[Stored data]
|---|
theorem amax (f : MFields) : Statement (.amax f) := fun _ => mWord_lt _ f (by decide)

theorem aand (f : MFields) : Statement (.aand f) := fun _ => mWord_lt _ f (by decide)

theorem aor (f : MFields) : Statement (.aor f) := fun _ => mWord_lt _ f (by decide)

theorem axor (f : MFields) : Statement (.axor f) := fun _ => mWord_lt _ f (by decide)

theorem axchg (f : MFields) : Statement (.axchg f) := fun _ => mWord_lt _ f (by decide)

theorem acas (f : MFields) : Statement (.acas f) := fun _ => mWord_lt _ f (by decide)

theorem saadd (f : MFields) : Statement (.saadd f) := fun _ => mWord_lt _ f (by decide)

theorem safadd (f : MFields) : Statement (.safadd f) := fun _ => mWord_lt _ f (by decide)

theorem samin (f : MFields) : Statement (.samin f) := fun _ => mWord_lt _ f (by decide)

theorem samax (f : MFields) : Statement (.samax f) := fun _ => mWord_lt _ f (by decide)

theorem saand (f : MFields) : Statement (.saand f) := fun _ => mWord_lt _ f (by decide)

theorem saor (f : MFields) : Statement (.saor f) := fun _ => mWord_lt _ f (by decide)

theorem saxor (f : MFields) : Statement (.saxor f) := fun _ => mWord_lt _ f (by decide)

theorem saxchg (f : MFields) : Statement (.saxchg f) := fun _ => mWord_lt _ f (by decide)

theorem sacas (f : MFields) : Statement (.sacas f) := fun _ => mWord_lt _ f (by decide)

theorem accld (f : MFields) : Statement (.accld f) := fun _ => mWord_lt _ f (by decide)

theorem accst (f : MFields) : Statement (.accst f) := fun _ => mWord_lt _ f (by decide)

theorem radv (f : MFields) : Statement (.radv f) := fun _ => mWord_lt _ f (by decide)

theorem rstat (f : MFields) : Statement (.rstat f) := fun _ => mWord_lt _ f (by decide)

theorem gcfg (f : MFields) : Statement (.gcfg f) := fun _ => mWord_lt _ f (by decide)

theorem gskip (f : MFields) : Statement (.gskip f) := fun _ => mWord_lt _ f (by decide)

theorem acq (f : MFields) : Statement (.acq f) := fun _ => mWord_lt _ f (by decide)

theorem rel (f : MFields) : Statement (.rel f) := fun _ => mWord_lt _ f (by decide)

theorem fence (f : MFields) : Statement (.fence f) := fun _ => mWord_lt _ f (by decide)

theorem invro (f : MFields) : Statement (.invro f) := fun _ => mWord_lt _ f (by decide)

theorem copy (f : XFields) : Statement (.copy f) := fun _ => xWord_lt _ f (by decide)

theorem copyg (f : XFields) : Statement (.copyg f) := fun _ => xWord_lt _ f (by decide)

theorem copys (f : XFields) : Statement (.copys f) := fun _ => xWord_lt _ f (by decide)

theorem fill (f : XFields) : Statement (.fill f) := fun _ => xWord_lt _ f (by decide)

theorem mma (f : XFields) : Statement (.mma f) := fun _ => xWord_lt _ f (by decide)

theorem mmas (f : XFields) : Statement (.mmas f) := fun _ => xWord_lt _ f (by decide)

theorem accz (f : XFields) : Statement (.accz f) := fun _ => xWord_lt _ f (by decide)

theorem accout (f : XFields) : Statement (.accout f) := fun _ => xWord_lt _ f (by decide)

theorem coll (f : XFields) : Statement (.coll f) := fun _ => xWord_lt _ f (by decide)

theorem lvreq (f : XFields) : Statement (.lvreq f) := fun _ => xWord_lt _ f (by decide)

theorem lfma (f : LFields) : Statement (.lfma f) := fun _ => lWord_lt _ f (by decide)

theorem ladd (f : LFields) : Statement (.ladd f) := fun _ => lWord_lt _ f (by decide)

theorem lmul (f : LFields) : Statement (.lmul f) := fun _ => lWord_lt _ f (by decide)

theorem liadd (f : LFields) : Statement (.liadd f) := fun _ => lWord_lt _ f (by decide)

theorem limul (f : LFields) : Statement (.limul f) := fun _ => lWord_lt _ f (by decide)

theorem llogic (f : LFields) : Statement (.llogic f) := fun _ => lWord_lt _ f (by decide)

theorem br (off : BitVec 20) : Statement (.br off) :=
  by
  have h0 := off.isLt
  exact of_control rfl rfl rfl rfl rfl (by omega)

theorem brp (k : BitVec 4) (off : BitVec 20) : Statement (.brp k off) :=
  by
  have h0 := k.isLt
  have h1 := off.isLt
  exact of_control rfl rfl rfl rfl rfl (by omega)

theorem brs (k : BitVec 4) (off : BitVec 20) : Statement (.brs k off) :=
  by
  have h0 := k.isLt
  have h1 := off.isLt
  exact of_control rfl rfl rfl rfl rfl (by omega)

theorem brf (k : BitVec 4) (off : BitVec 20) : Statement (.brf k off) :=
  by
  have h0 := k.isLt
  have h1 := off.isLt
  exact of_control rfl rfl rfl rfl rfl (by omega)

theorem brm (off : BitVec 20) : Statement (.brm off) :=
  by
  have h0 := off.isLt
  exact of_control rfl rfl rfl rfl rfl (by omega)

theorem call (k : BitVec 4) (off : BitVec 20) : Statement (.call k off) :=
  by
  have h0 := k.isLt
  have h1 := off.isLt
  exact of_control rfl rfl rfl rfl rfl (by omega)

theorem ret (a : BitVec 7) : Statement (.ret a) :=
  by
  have h0 := a.isLt
  exact of_control rfl rfl rfl rfl rfl (by omega)

theorem jmpi (a b : BitVec 7) : Statement (.jmpi a b) :=
  by
  have h0 := a.isLt
  have h1 := b.isLt
  exact of_control rfl rfl rfl rfl rfl (by omega)

theorem loop (k : BitVec 4) (off : BitVec 20) : Statement (.loop k off) :=
  by
  have h0 := k.isLt
  have h1 := off.isLt
  exact of_control rfl rfl rfl rfl rfl (by omega)

theorem pushm (p : BitVec 4) (neg : Bool) : Statement (.pushm p neg) :=
  by
  have h0 := p.isLt
  have h1 := bit_lt neg
  exact of_control rfl rfl rfl rfl rfl (by omega)

theorem invm : Statement .invm := by
  exact of_control rfl rfl rfl rfl rfl (by omega)

theorem popm : Statement .popm := by
  exact of_control rfl rfl rfl rfl rfl (by omega)

theorem setm (p : BitVec 4) (neg : Bool) : Statement (.setm p neg) :=
  by
  have h0 := p.isLt
  have h1 := bit_lt neg
  exact of_control rfl rfl rfl rfl rfl (by omega)

theorem split (k : BitVec 4) (off : BitVec 20) : Statement (.split k off) :=
  by
  have h0 := k.isLt
  have h1 := off.isLt
  exact of_control rfl rfl rfl rfl rfl (by omega)

theorem join : Statement .join := by
  exact of_control rfl rfl rfl rfl rfl (by omega)

theorem regroup (d a : BitVec 7) : Statement (.regroup d a) :=
  by
  have h0 := d.isLt
  have h1 := a.isLt
  exact of_control rfl rfl rfl rfl rfl (by omega)

theorem sadd (d a b : BitVec 7) : Statement (.sadd d a b) :=
  by
  have h0 := d.isLt
  have h1 := a.isLt
  have h2 := b.isLt
  exact of_control rfl rfl rfl rfl rfl (by omega)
|---|
• _YOUR TASK_:
Could you state how many lines in the data hold the word "Bool"? Only the number should be given.

• _TASK RESPONSE_:
2